Collected data entries
-- ==== Sys2Proof/Machine/Scanout.lean ====
section
/-! DEFINITION. Scan-out: timing and its changes (R625 to R629), ports, links and AUX (R630 to R643), dither (R623, R624), sending and
read-back (R644, R660 to R662), Panel Replay (R654 to R659) and the freeze detector (R663 to R666). -/

namespace Sys2Proof.Machine

/-! Timing (R625 to R627). -/

/-- The timing the SCN registers hold. -/
def State.timingRegs (s : State) : Timing :=
  { hActive := s.fld Reg.SCN_HTIM0 Reg.SCN_HTIM0_ACTIVE, hFp := s.fld Reg.SCN_HTIM0 Reg.SCN_HTIM0_FP,
    hSync := s.fld Reg.SCN_HTIM1 Reg.SCN_HTIM1_SYNC, hBp := s.fld Reg.SCN_HTIM1 Reg.SCN_HTIM1_BP,
    vActive := s.fld Reg.SCN_VTIM0 Reg.SCN_VTIM0_ACTIVE, vFp := s.fld Reg.SCN_VTIM0 Reg.SCN_VTIM0_FP,
    vSync := s.fld Reg.SCN_VTIM1 Reg.SCN_VTIM1_SYNC, vBp := s.fld Reg.SCN_VTIM1 Reg.SCN_VTIM1_BP,
    refresh := s.fld Reg.SCN_TIM_CTL Reg.SCN_TIM_CTL_REFRESH, hsPol := s.bit Reg.SCN_TIM_CTL Reg.SCN_TIM_CTL_HS_POL,
    vsPol := s.bit Reg.SCN_TIM_CTL Reg.SCN_TIM_CTL_VS_POL }

/-- The pixel clock in mHz (R626). -/
def pixelClock (t : Timing) : Nat := t.hTotal * t.vTotal * t.refresh

/-- A timing legal under a port mode (Table 11.2). -/
def legalTiming (t : Timing) (mode : Nat) : Bool :=
  let porch := fun (x : Nat) => decide (8 ≤ x ∧ x ≤ 1023) && (mode != 1 || x % 2 == 0)
  let clk := pixelClock t
  decide (64 ≤ t.hActive ∧ t.hActive ≤ 7680) && t.hActive % (if mode = 1 then 16 else 8) == 0
    && decide (64 ≤ t.vActive ∧ t.vActive ≤ 4320) && porch t.hFp && porch t.hSync && porch t.hBp
    && decide (80 ≤ t.hFp + t.hSync + t.hBp) && decide (1 ≤ t.vFp ∧ 1 ≤ t.vSync ∧ 4 ≤ t.vBp)
    && decide (t.hTotal ≤ 16383 ∧ t.vTotal ≤ 16383) && decide (ceilDiv t.hTotal 64 * 10 ^ 12 ≤ 580 * clk)
    && decide (23000 ≤ t.refresh ∧ t.refresh ≤ 240000) && decide (25 * 10 ^ 9 ≤ clk ∧ clk ≤ 44 * 10 ^ 11)
    && decide ((if mode = 1 then clk else 2 * clk) ≤ 44 * 10 ^ 11)

/-! Links (R633 to R637). -/

/-- The bits per component sent (R623, R634). -/
def State.depth (s : State) : Nat := 6 + 2 * Reg.CMP_DITHER_DEPTH.get (s.cmp Reg.CMP_DITHER)

/-- A link rate in units of 10 Mb/s (Tables 11.3 and 11.9). -/
def linkRate : Nat → Nat
  | 1 => 162
  | 2 => 270
  | 3 => 540
  | 4 => 810
  | 5 => 1000
  | 6 => 1350
  | 7 => 2000
  | _ => 0

/-- A stream fits a link (R631, R632, R636). -/
def streamFits (t : Timing) (mode depth rate lanes : Nat) : Bool :=
  let code := if 5 ≤ rate then (128, 132) else (8, 10)
  decide (pixelClock t * 3 * depth * 64 * code.2 ≤ linkRate rate * 10 ^ 10 * lanes * code.1 * 63 * if mode = 1 then 2 else 1)

/-- A port's status field. -/
def State.port (s : State) (p : Nat) (f : Field) : Nat := s.fld (Reg.SCN_PORT_STATUS p) f

def State.setPort (s : State) (p : Nat) (f : Field) (x : Nat) : State := s.setFld (Reg.SCN_PORT_STATUS p) f x

/-- A port is enabled and the mode uses it. -/
def State.portActive (s : State) (p : Nat) : Bool :=
  Reg.SCN_PORT_CTL_EN.get (s.inUse (Reg.SCN_PORT_CTL p)) == 1 && (p == 0 || s.portMode != 0)

/-- The trained link of a port carries the timing in use. -/
def State.portFits (s : State) (p : Nat) : Bool :=
  streamFits s.trd.timing s.portMode s.depth (s.port p Reg.SCN_PORT_STATUS_RATE) (s.port p Reg.SCN_PORT_STATUS_LANES)

/-- At a frame start each port sends video, or does not because its link does not fit (R637), because the frame is blank or of Panel
Replay (R629, R652, R656), or because its link is not up. -/
def State.portsFrameStart (s : State) : State :=
  (List.range 2).foldl (fun t p =>
    let on := t.portActive p && t.port p Reg.SCN_PORT_STATUS_HPD == 1 && t.port p Reg.SCN_PORT_STATUS_TRAINED == 1
    let video := on && t.portFits p && t.scn.sending && !t.darkFrame t.trd.now.frame
    (t.setPort p Reg.SCN_PORT_STATUS_BW_ERR (if on && !t.portFits p then 1 else 0)).setPort p Reg.SCN_PORT_STATUS_VIDEO (if video then 1 else 0)) s

/-- A port begins to train, when a sink is there (R635, R639). -/
def State.startTraining (s : State) (p : Nat) : State :=
  if s.port p Reg.SCN_PORT_STATUS_HPD = 0 then s
  else
    let s1 := [Reg.SCN_PORT_STATUS_TRAINED, Reg.SCN_PORT_STATUS_CODING, Reg.SCN_PORT_STATUS_RATE, Reg.SCN_PORT_STATUS_LANES,
      Reg.SCN_PORT_STATUS_VIDEO].foldl (fun t f => t.setPort p f 0) s
    ((s1.bump (Reg.SCN_TRAIN_CNT p)).onScn fun c => { c with training := insertNat p c.training }).emit 0 (.linkTrain p)

/-- The fields of SCN_PORT_CTL that wait for an APPLY (R640). -/
def portSettings (v : Word) : Nat × Nat × Nat × Nat :=
  (Reg.SCN_PORT_CTL_EN.get v, Reg.SCN_PORT_CTL_MAX_RATE.get v, Reg.SCN_PORT_CTL_MAX_LANES.get v, Reg.SCN_PORT_CTL_SSC.get v)

/-- A port whose settings the next APPLY changes; a change of the mode changes both (R640). -/
def State.portChanges (s : State) (p : Nat) : Bool :=
  portSettings (s.rd (Reg.SCN_PORT_CTL p)) != portSettings (s.inUse (Reg.SCN_PORT_CTL p)) ||
    Reg.SCN_CFG_MODE.get (s.rd Reg.SCN_CFG) % 3 != s.portMode

/-- The pending port settings are in use; the UNDERRUN fields keep their own time (R640, R641). -/
def State.takePorts (s : State) : State :=
  (List.range 2).foldl (fun t p =>
    let old := t.inUse (Reg.SCN_PORT_CTL p)
    t.setInUse (Reg.SCN_PORT_CTL p) (Reg.SCN_PORT_CTL_UNDERRUN.put (t.rd (Reg.SCN_PORT_CTL p)) (Reg.SCN_PORT_CTL_UNDERRUN.get old)))
    (s.setInUse Reg.SCN_CFG (s.rd Reg.SCN_CFG))

/-! APPLY. -/

/-- The new timing fits every enabled port's trained link whose settings stay (R628, R640). -/
def State.applyFits (s : State) (t : Timing) : Bool :=
  let mode := Reg.SCN_CFG_MODE.get (s.rd Reg.SCN_CFG) % 3
  (List.range 2).all fun p => s.portChanges p || !s.portActive p || s.port p Reg.SCN_PORT_STATUS_TRAINED == 0 ||
    streamFits t mode s.depth (s.port p Reg.SCN_PORT_STATUS_RATE) (s.port p Reg.SCN_PORT_STATUS_LANES)

/-- A write of APPLY lands (R628, R629, R640, R658): an accepted timing takes effect at the next frame start, with a blank frame. -/
def State.landApply (s : State) : State :=
  let t := s.timingRegs
  let f := s.nextFrame
  if legalTiming t (Reg.SCN_CFG_MODE.get (s.rd Reg.SCN_CFG) % 3) && s.applyFits t then
    ((s.setFld Reg.SCN_STATUS Reg.SCN_STATUS_TIM_PEND 1).onScn fun c => { c with
      timNext := some (t, f)
      blank := if c.blank.contains f then c.blank else c.blank ++ [f] }).prExit
  else (s.setFld Reg.SCN_STATUS Reg.SCN_STATUS_TIM_ERR 1).prExit

/-- APPLY. -/
def execApply (s : State) : Host.Outcome State Fault Refusal := .next s.landApply

/-- Ports that changed train again (R640). -/
def State.retrainPorts (s : State) (ps : List Nat) : State := ps.foldl (fun t p => if t.portActive p then t.startTraining p else t) s

/-- TIMING_CHANGE: at the frame start an accepted timing and the pending port settings are in use; the refresh periods follow and an
admission starts (R356, R451, R626, R628 to R630, R637, R640, R830). -/
def execTimingChange (s : State) : Host.Outcome State Fault Refusal :=
  match s.scn.timNext with
  | none => .next s
  | some (t, f) =>
    if (s.trd.now.frame = f ∨ frameAfter s.trd.now.frame f = true) ∧ s.trd.now.line = 0 ∧ s.trd.now.pick = 0 then
      let changed := (List.range 2).filter s.portChanges
      let s1 := ((s.takeTiming t).onTrd fun x => { x with restart := true }).onScn fun c => { c with timNext := none }
      let s2 := (s1.takePorts.setRefresh.setFld Reg.SCN_STATUS Reg.SCN_STATUS_TIM_PEND 0).startAdmission
      .next (s2.retrainPorts changed).portsFrameStart
    else .next s

/-- A write of SCN_PORT_CTL lands (R635, R640, R641). -/
def State.landPortCtl (s : State) (p : Nat) (data : Word) : State :=
  let s1 := s.plainWrite (Reg.SCN_PORT_CTL p) data
  let s2 := s1.onScn fun c => { c with urNext := some s.nextFrame }
  if Reg.SCN_PORT_CTL_RETRAIN.get data = 1 then s2.startTraining p else s2

/-- UNDERRUN_MODE_CHANGE: at the frame start after its write each port's UNDERRUN mode is in use (R641). -/
def execUnderrunModeChange (s : State) : Host.Outcome State Fault Refusal :=
  match s.scn.urNext with
  | none => .next s
  | some f =>
    if s.trd.now.frame = f ∨ frameAfter s.trd.now.frame f = true then
      .next ((List.range 2).foldl (fun t p =>
        t.setInUse (Reg.SCN_PORT_CTL p) (Reg.SCN_PORT_CTL_UNDERRUN.put (t.inUse (Reg.SCN_PORT_CTL p))
          (Reg.SCN_PORT_CTL_UNDERRUN.get (t.rd (Reg.SCN_PORT_CTL p))))) (s.onScn fun c => { c with urNext := none }))
    else .next s

/-! Hot plug and training. -/

/-- HPD_RISE (R635). -/
def execHpdRise (port : Fin 2) (s : State) : Host.Outcome State Fault Refusal :=
  .next ((s.setPort port Reg.SCN_PORT_STATUS_HPD 1).startTraining port)

/-- HPD_FALL: the lanes are idle (R639); a port in replay ends Panel Replay (R658). -/
def execHpdFall (port : Fin 2) (s : State) : Host.Outcome State Fault Refusal :=
  let s1 := [Reg.SCN_PORT_STATUS_HPD, Reg.SCN_PORT_STATUS_TRAINED, Reg.SCN_PORT_STATUS_CODING, Reg.SCN_PORT_STATUS_RATE,
    Reg.SCN_PORT_STATUS_LANES, Reg.SCN_PORT_STATUS_VIDEO].foldl (fun t f => t.setPort port f 0) s
  let s2 := (s1.onScn fun c => { c with training := c.training.filter (· ≠ port.val) }).emit 0 (.lanesIdle port)
  .next (if s.portActive port then s2.prExit else s2)

/-- HPD_IRQ: the pulse is counted, and a link that has lost lock trains again (R638). -/
def execHpdIrq (port : Fin 2) (lost : Bool) (s : State) : Host.Outcome State Fault Refusal :=
  let s1 := s.bump (Reg.SCN_HPD_IRQ_CNT port)
  .next (if lost then s1.startTraining port else s1)

/-- RETRAIN: a write of SCN_PORT_CTL.RETRAIN (R635). -/
def execRetrain (port : Fin 2) (s : State) : Host.Outcome State Fault Refusal := .next (s.startTraining port)

/-- A link SCN_PORT_CTL permits (R635, Table 11.9). -/
def State.linkAllowed (s : State) (p rate lanes : Nat) : Bool :=
  let v := s.inUse (Reg.SCN_PORT_CTL p)
  let m := Reg.SCN_PORT_CTL_MAX_LANES.get v
  let top := if m = 1 ∨ m = 2 then m else 4
  decide (1 ≤ rate ∧ rate ≤ Reg.SCN_PORT_CTL_MAX_RATE.get v) && (lanes == 1 || lanes == 2 || lanes == 4) && decide (lanes ≤ top)
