-- ==== Sys2Proof/Machine/Power.lean ====
section
/-! DEFINITION. Power and health: steering and operating points (R673 to R678), PMBus (R680 to R682, R688 to R696), Press and the stretcher
(R683 to R686), the ladder's ticks (R700 to R704), gating and wakes (R709 to R713), and Rinse (R714 to R719). -/

namespace Sys2Proof.Machine

/-! Limits in force (R672, R690). -/

/-- Limit registers as they take effect: above their limits they are clamped. -/
def State.capW (s : State) : Nat := min (if s.boot.fuses.wall then 60 else 30) (s.fld Reg.PWR_LIMIT Reg.PWR_LIMIT_CAP_W)
def State.edcA (s : State) : Nat := min 110 (s.fld Reg.PWR_LIMIT Reg.PWR_LIMIT_EDC_A)
def State.tdcA (s : State) : Nat := min 72 (s.fld Reg.PWR_LIMIT Reg.PWR_LIMIT_TDC_A)
def State.thrTemp (s : State) : Int := (max 60 (min 100 (s.fld Reg.PWR_THR_CFG Reg.PWR_THR_CFG_THR_TEMP)) : Nat)
def State.p2Temp (s : State) : Int := (max 100 (min 105 (s.fld Reg.PWR_THR_CFG Reg.PWR_THR_CFG_P2_TEMP)) : Nat)

/-- The fault fraction f in eighths (R690). -/
def faultFrac (v : Word) : Nat :=
  let count := fun (m : Nat) => ((List.range 8).filter m.testBit).length
  max 2 (8 - count (Reg.PWR_FAULT_OPEN.get v) - 2 * count (Reg.PWR_FAULT_SENSE.get v))

/-- Keep FRAC beside the flags. -/
def State.refreshFrac (s : State) : State :=
  s.setFld Reg.PWR_FAULT Reg.PWR_FAULT_FRAC (faultFrac (s.rd Reg.PWR_FAULT))

/-- f in eighths, as in force. -/
def State.frac (s : State) : Nat := s.fld Reg.PWR_FAULT Reg.PWR_FAULT_FRAC

/-- Set one bit of PWR_STATUS.TRIP. -/
def State.setTrip (s : State) (k : Nat) (on : Bool) : State :=
  s.setFld Reg.PWR_STATUS ⟨Reg.PWR_STATUS_TRIP.lo + k, 1⟩ (if on then 1 else 0)

/-! Sensing. -/

/-- A byte as a signed number. -/
def signed8 (x : Nat) : Int := if x % 256 < 128 then (x % 256 : Nat) else (x % 256 : Nat) - 256

/-- A 16-bit field as a signed number. -/
def signed16 (x : Nat) : Int := if x % 65536 < 32768 then (x % 65536 : Nat) else (x % 65536 : Nat) - 65536

/-- The two's complement code of a number in a field. -/
def codeOf (w : Nat) (x : Int) : Nat := (x % (2 ^ w : Nat)).toNat

/-- A droop sensor's calibrated report: its reading and its offset. -/
def State.droopReport (s : State) (n raw : Nat) : Int := raw + signed8 (s.fld (Reg.PWR_SENS n) Reg.PWR_SENS_OFF)

/-- A sensor is under calibration in the present tick (R674, R716). -/
def State.underCal (s : State) (n : Nat) : Bool := s.pwr.calUnit == some n || s.pwr.calTick.contains n

/-- Note one sensor's report of a tick; out of range it is excluded and counted (R674). -/
def State.noteDroop (raws : List Nat) (s : State) (n : Nat) : State :=
  if s.underCal n then s
  else
    let v := s.droopReport n (raws.getD n 0)
    let bad := v < 450 ∨ 1000 < v
    let s1 := (s.setFld (Reg.PWR_SENS n) Reg.PWR_SENS_MV (clampInt 1023 v)).setFld (Reg.PWR_SENS n) Reg.PWR_SENS_BAD (if bad then 1 else 0)
    if bad then s1.bump Reg.PWR_SENSOR_BAD_CNT else s1

/-- The valid reports of a tick once they are noted: sensor and mV. -/
def State.validDroops (s : State) : List (Nat × Nat) :=
  (List.range 256).filterMap fun n =>
    if s.underCal n || s.bit (Reg.PWR_SENS n) Reg.PWR_SENS_BAD then none else some (n, s.fld (Reg.PWR_SENS n) Reg.PWR_SENS_MV)

/-- The lowest of some reports, the lowest sensor among equals. -/
def lowest : List (Nat × Nat) → Option (Nat × Nat)
  | [] => none
  | x :: xs => some (xs.foldl (fun b y => if y.2 < b.2 then y else b) x)

/-! Steering (R673 to R676). -/

/-- VFLOOR of a point. -/
def State.vfloor (s : State) (op : Nat) : Nat := s.fld (Reg.PWR_OPP op) Reg.PWR_OPP_VFLOOR

/-- The setpoint after a tick with a lowest report (R675). -/
def State.steer (s : State) (smin : Nat) : Nat :=
  let opf := s.fld Reg.PWR_STATUS Reg.PWR_STATUS_OP
  let f := fun (x : Field) => s.fld Reg.PWR_STEER x
  let err : Int := (s.vfloor s.pwr.target + f Reg.PWR_STEER_GUARD : Nat) - (smin : Int)
  let up : Nat := if s.pwr.target ≠ opf then f Reg.PWR_STEER_OP_SLEW else f Reg.PWR_STEER_STEP_UP
  let old : Int := s.fld Reg.PWR_SETPT Reg.PWR_SETPT_SET
  let new := if 0 < err then old + min err up else old - min (-err) (f Reg.PWR_STEER_STEP_DN)
  (min 850 (max (s.vfloor opf : Int) new)).toNat

/-- STEERING_TICK (R673 to R676, R700, R704): a 10 µs tick ends, and none sooner; the reports are noted, the setpoint follows and is written over AVSBus, and the current
estimate may trip the ladder. -/
def execSteeringTick (reports : List Nat) (iest vadc : Nat) (accepted : Bool) (s : State) : Host.Outcome State Fault Refusal :=
  if !s.boot.fusesRead || s.boot.tripped || decide (s.trd.time < s.pwr.steerAt) then .next s
  else
    let s0 := s.onPwr fun p => { p with steerAt := p.steerAt + 10 * usTime }
    let s1 := (List.range 256).foldl (State.noteDroop reports) s0
    let vs := s1.validDroops
    let low := lowest vs
    let smin := (low.map fun x => x.2).getD 0
    let set := s1.steer smin
    let region := match low with
      | some x => x.1 / 16
      | none => s1.fld Reg.PWR_SETPT Reg.PWR_SETPT_REGION
    let s2 := ((s1.setFld Reg.PWR_SETPT Reg.PWR_SETPT_SET set).setFld Reg.PWR_SETPT Reg.PWR_SETPT_SMIN smin).setFld Reg.PWR_SETPT
      Reg.PWR_SETPT_REGION region
    let s3 := (s2.emit 0 (.avsWrite set)).setFld Reg.PWR_CUR Reg.PWR_CUR_IEST iest
    let s4 := if accepted then s3 else s3.bump Reg.PWR_AVS_ERR_CNT
    let mean := fun (r : Nat) => (((vs.filter fun x => x.1 / 16 == r).map fun x => x.2).sum, (vs.filter fun x => x.1 / 16 == r).length)
    let need := s4.vfloor s4.pwr.target + s4.fld Reg.PWR_STEER Reg.PWR_STEER_GUARD
    let s5 := s4.onPwr fun p => { p with
      vadc := vadc
      regions := (List.range 16).map mean
      calTick := []
      upAt := if p.target < s4.op ∧ need ≤ smin ∧ p.upAt = none then some s4.trd.cclk else p.upAt }
    let trip := decide (s5.edcA * 10 * s5.frac < iest * 8)
    let s6 := s5.setTrip 0 trip
    .next (if trip then s6.ladderTrip true false else s6)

Work instruction — Collect every line from the records above that contains the word "legalTiming".

Your response —
def legalTiming (t : Timing) (mode : Nat) : Bool :=
  if legalTiming t (Reg.SCN_CFG_MODE.get (s.rd Reg.SCN_CFG) % 3) && s.applyFits t then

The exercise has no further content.